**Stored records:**
=-=-=-=-=
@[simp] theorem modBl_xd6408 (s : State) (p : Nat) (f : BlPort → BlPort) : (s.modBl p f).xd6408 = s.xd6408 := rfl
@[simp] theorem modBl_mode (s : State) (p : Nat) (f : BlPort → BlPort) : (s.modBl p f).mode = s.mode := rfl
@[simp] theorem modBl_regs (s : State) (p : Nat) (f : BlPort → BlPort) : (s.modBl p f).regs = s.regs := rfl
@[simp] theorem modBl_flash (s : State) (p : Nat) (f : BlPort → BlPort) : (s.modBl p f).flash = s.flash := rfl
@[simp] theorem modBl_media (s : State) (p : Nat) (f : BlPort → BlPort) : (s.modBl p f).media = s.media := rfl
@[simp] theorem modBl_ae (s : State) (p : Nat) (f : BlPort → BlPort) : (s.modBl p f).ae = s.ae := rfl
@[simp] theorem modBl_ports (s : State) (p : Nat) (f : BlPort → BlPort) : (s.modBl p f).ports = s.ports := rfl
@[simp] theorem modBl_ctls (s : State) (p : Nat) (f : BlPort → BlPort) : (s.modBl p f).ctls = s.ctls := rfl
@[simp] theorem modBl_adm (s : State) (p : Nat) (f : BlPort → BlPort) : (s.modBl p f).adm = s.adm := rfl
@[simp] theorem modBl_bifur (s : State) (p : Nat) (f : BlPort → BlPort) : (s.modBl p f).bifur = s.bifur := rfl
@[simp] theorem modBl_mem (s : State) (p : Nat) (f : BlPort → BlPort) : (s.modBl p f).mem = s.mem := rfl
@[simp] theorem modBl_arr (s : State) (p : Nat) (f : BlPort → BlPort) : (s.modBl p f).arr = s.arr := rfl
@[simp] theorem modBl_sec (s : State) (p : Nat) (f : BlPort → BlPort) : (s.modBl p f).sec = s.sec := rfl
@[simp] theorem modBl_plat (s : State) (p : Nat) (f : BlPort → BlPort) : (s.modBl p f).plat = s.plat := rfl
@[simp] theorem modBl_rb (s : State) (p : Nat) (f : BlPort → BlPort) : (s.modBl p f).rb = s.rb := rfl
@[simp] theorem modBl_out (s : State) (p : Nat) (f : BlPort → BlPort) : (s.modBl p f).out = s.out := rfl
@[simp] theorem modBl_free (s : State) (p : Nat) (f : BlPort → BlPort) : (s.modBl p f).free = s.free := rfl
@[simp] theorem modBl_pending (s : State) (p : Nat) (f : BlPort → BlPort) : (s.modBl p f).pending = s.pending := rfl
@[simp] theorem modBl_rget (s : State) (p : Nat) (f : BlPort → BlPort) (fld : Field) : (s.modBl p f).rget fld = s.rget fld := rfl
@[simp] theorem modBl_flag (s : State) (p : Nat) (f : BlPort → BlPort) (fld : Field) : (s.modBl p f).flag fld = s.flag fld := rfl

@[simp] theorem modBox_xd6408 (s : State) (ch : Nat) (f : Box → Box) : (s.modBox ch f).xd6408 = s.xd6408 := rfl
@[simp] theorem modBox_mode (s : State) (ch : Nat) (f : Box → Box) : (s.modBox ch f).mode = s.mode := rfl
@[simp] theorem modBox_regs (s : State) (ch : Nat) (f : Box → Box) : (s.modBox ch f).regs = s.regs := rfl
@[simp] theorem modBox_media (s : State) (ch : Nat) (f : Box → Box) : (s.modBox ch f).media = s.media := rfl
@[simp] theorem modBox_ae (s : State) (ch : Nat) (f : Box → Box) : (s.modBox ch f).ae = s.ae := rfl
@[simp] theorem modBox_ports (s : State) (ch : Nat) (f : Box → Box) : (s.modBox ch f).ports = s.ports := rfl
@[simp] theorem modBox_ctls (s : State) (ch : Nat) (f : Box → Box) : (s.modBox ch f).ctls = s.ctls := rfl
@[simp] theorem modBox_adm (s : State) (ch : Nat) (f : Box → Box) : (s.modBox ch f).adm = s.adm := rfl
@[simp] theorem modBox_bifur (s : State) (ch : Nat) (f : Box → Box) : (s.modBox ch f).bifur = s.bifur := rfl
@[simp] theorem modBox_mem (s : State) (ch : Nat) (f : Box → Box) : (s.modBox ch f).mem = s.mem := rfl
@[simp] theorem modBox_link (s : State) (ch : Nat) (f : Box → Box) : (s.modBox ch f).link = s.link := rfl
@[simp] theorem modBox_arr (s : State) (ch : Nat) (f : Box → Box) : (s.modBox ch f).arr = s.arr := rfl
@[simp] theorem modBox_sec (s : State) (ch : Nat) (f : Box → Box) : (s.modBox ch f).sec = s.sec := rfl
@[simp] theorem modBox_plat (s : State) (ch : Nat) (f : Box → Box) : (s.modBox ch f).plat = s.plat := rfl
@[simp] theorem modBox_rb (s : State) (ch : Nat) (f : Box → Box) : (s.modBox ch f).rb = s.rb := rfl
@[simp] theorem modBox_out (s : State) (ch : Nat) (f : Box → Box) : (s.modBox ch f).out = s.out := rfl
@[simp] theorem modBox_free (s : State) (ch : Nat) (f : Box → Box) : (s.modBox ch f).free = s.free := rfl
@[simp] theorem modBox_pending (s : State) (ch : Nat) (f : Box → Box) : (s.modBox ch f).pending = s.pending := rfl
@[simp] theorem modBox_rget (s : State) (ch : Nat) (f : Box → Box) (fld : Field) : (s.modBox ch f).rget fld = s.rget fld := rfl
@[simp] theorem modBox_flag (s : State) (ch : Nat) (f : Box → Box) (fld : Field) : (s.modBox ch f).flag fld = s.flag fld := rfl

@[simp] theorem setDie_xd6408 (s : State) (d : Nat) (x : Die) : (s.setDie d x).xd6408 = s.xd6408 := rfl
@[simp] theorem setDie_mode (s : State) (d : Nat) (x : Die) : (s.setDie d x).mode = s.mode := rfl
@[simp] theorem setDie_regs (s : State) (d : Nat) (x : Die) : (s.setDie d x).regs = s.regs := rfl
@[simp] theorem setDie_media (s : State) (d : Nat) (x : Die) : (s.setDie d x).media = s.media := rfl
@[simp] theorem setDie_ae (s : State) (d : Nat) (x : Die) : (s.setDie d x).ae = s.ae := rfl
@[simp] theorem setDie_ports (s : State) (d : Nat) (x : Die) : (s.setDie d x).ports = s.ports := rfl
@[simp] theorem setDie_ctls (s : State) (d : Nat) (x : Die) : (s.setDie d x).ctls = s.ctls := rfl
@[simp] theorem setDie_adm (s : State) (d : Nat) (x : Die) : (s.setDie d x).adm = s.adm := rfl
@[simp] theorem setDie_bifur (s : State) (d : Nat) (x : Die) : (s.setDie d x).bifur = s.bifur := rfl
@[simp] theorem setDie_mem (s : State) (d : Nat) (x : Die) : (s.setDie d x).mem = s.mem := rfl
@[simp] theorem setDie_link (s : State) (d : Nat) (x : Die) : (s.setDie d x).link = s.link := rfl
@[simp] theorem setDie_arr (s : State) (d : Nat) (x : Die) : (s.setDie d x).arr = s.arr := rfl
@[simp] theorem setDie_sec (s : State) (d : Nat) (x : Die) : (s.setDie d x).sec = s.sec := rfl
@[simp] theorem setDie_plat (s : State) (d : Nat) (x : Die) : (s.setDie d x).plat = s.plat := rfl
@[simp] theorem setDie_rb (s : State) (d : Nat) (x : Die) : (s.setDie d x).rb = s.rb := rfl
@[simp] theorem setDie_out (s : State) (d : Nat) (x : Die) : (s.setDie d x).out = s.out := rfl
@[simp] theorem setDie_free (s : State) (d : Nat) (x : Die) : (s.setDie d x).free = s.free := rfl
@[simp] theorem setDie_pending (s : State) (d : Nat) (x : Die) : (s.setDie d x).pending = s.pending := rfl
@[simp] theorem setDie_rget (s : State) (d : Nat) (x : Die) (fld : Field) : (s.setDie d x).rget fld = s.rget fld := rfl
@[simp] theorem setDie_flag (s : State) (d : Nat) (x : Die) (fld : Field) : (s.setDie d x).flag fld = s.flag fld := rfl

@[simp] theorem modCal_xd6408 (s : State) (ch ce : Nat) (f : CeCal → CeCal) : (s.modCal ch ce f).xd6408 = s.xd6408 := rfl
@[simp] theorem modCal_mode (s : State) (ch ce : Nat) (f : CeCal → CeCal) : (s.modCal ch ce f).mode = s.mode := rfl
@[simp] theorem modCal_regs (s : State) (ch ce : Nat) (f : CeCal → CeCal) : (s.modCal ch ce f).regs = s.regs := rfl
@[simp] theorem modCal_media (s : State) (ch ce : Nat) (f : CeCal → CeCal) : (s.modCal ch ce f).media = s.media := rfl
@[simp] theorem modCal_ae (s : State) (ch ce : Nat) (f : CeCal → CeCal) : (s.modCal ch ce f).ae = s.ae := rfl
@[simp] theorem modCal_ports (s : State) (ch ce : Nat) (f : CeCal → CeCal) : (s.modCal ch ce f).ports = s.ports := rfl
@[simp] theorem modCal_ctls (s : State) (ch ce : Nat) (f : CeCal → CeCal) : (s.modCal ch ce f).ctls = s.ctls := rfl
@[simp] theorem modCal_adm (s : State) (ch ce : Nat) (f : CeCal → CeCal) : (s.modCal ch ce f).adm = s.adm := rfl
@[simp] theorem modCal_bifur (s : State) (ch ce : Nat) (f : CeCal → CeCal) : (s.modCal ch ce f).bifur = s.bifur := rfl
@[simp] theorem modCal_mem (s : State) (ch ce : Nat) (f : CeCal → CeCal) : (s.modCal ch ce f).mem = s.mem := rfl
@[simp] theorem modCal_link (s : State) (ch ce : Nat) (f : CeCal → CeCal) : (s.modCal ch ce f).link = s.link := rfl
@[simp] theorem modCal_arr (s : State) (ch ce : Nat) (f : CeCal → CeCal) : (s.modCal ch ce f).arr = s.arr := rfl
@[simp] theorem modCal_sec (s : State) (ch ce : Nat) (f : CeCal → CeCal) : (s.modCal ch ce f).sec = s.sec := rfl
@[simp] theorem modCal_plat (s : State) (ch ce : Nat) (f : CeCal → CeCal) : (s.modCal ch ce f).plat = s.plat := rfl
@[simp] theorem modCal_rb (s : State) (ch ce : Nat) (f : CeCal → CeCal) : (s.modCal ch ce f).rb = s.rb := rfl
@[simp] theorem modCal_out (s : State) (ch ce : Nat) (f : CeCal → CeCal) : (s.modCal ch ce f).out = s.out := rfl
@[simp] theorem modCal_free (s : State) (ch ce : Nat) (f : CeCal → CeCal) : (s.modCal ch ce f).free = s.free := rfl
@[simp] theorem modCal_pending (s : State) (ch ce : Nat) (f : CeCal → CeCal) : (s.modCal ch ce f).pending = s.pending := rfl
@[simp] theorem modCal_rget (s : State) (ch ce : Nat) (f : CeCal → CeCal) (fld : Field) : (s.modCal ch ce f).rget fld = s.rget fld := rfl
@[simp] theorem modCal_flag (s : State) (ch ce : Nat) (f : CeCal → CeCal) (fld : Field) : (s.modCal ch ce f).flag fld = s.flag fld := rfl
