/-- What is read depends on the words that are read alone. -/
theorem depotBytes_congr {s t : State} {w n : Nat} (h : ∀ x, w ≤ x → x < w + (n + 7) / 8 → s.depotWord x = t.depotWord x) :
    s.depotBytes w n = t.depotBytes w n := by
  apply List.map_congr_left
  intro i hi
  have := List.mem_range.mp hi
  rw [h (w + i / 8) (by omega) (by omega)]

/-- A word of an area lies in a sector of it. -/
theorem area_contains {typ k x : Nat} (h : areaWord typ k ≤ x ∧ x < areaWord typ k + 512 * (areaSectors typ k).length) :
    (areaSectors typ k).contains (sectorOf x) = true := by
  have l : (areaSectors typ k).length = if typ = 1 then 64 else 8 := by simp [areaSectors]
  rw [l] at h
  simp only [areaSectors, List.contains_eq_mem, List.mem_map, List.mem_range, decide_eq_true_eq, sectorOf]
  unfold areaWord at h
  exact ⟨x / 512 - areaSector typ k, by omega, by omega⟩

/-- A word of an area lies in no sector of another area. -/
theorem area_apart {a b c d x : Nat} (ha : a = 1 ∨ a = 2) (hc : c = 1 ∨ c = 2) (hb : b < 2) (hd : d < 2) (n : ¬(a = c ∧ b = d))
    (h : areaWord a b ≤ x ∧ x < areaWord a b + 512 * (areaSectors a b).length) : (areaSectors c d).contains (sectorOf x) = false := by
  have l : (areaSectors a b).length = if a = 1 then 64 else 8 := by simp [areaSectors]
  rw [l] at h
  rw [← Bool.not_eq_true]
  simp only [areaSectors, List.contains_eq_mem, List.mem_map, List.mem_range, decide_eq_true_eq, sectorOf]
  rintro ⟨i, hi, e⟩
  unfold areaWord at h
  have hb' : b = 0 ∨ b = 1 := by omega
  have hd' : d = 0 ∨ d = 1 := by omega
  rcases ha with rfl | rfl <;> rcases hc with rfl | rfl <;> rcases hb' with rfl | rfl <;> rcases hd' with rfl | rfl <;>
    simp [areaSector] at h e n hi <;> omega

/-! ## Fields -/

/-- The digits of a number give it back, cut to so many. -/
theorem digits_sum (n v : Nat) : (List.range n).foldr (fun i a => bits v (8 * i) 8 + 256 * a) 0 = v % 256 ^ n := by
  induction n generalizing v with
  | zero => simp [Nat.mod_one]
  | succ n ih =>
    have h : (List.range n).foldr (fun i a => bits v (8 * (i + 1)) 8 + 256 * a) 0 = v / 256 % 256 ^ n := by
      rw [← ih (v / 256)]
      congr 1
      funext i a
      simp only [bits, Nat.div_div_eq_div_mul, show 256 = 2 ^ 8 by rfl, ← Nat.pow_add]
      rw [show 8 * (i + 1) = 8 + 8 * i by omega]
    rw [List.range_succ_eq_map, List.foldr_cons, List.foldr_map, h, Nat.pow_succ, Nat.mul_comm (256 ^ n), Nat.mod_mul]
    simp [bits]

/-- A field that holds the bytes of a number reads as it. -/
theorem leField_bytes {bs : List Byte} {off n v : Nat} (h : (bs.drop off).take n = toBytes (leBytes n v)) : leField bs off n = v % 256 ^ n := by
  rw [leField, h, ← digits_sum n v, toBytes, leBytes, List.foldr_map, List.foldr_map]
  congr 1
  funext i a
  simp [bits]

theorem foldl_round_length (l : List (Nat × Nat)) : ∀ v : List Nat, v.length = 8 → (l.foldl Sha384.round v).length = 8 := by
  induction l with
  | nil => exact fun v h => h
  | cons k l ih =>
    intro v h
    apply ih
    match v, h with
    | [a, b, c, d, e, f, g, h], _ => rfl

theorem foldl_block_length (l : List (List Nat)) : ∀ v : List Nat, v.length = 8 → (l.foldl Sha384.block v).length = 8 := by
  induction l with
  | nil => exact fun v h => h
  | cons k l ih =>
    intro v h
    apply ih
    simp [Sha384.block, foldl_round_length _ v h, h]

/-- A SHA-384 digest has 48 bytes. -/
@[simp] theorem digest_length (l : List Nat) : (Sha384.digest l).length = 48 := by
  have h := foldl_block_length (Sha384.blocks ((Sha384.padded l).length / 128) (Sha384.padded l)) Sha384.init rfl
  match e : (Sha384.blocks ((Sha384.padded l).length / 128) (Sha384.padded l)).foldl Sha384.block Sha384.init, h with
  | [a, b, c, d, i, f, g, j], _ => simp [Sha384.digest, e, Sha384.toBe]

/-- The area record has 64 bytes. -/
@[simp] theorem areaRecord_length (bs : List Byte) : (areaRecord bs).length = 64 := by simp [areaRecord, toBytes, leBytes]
=-=-=-=-=
**Exercise description:** Starting with the line that holds "ce f).ports = s.ports := rfl" and ending with the line that holds "ce f).adm = s.adm := rfl", retype every line in the data above exactly, and nothing else.

**Result:**
@[simp] theorem modCal_ports (s : State) (ch ce : Nat) (f : CeCal → CeCal) : (s.modCal ch ce f).ports = s.ports := rfl
@[simp] theorem modCal_ctls (s : State) (ch ce : Nat) (f : CeCal → CeCal) : (s.modCal ch ce f).ctls = s.ctls := rfl
@[simp] theorem modCal_adm (s : State) (ch ce : Nat) (f : CeCal → CeCal) : (s.modCal ch ce f).adm = s.adm := rfl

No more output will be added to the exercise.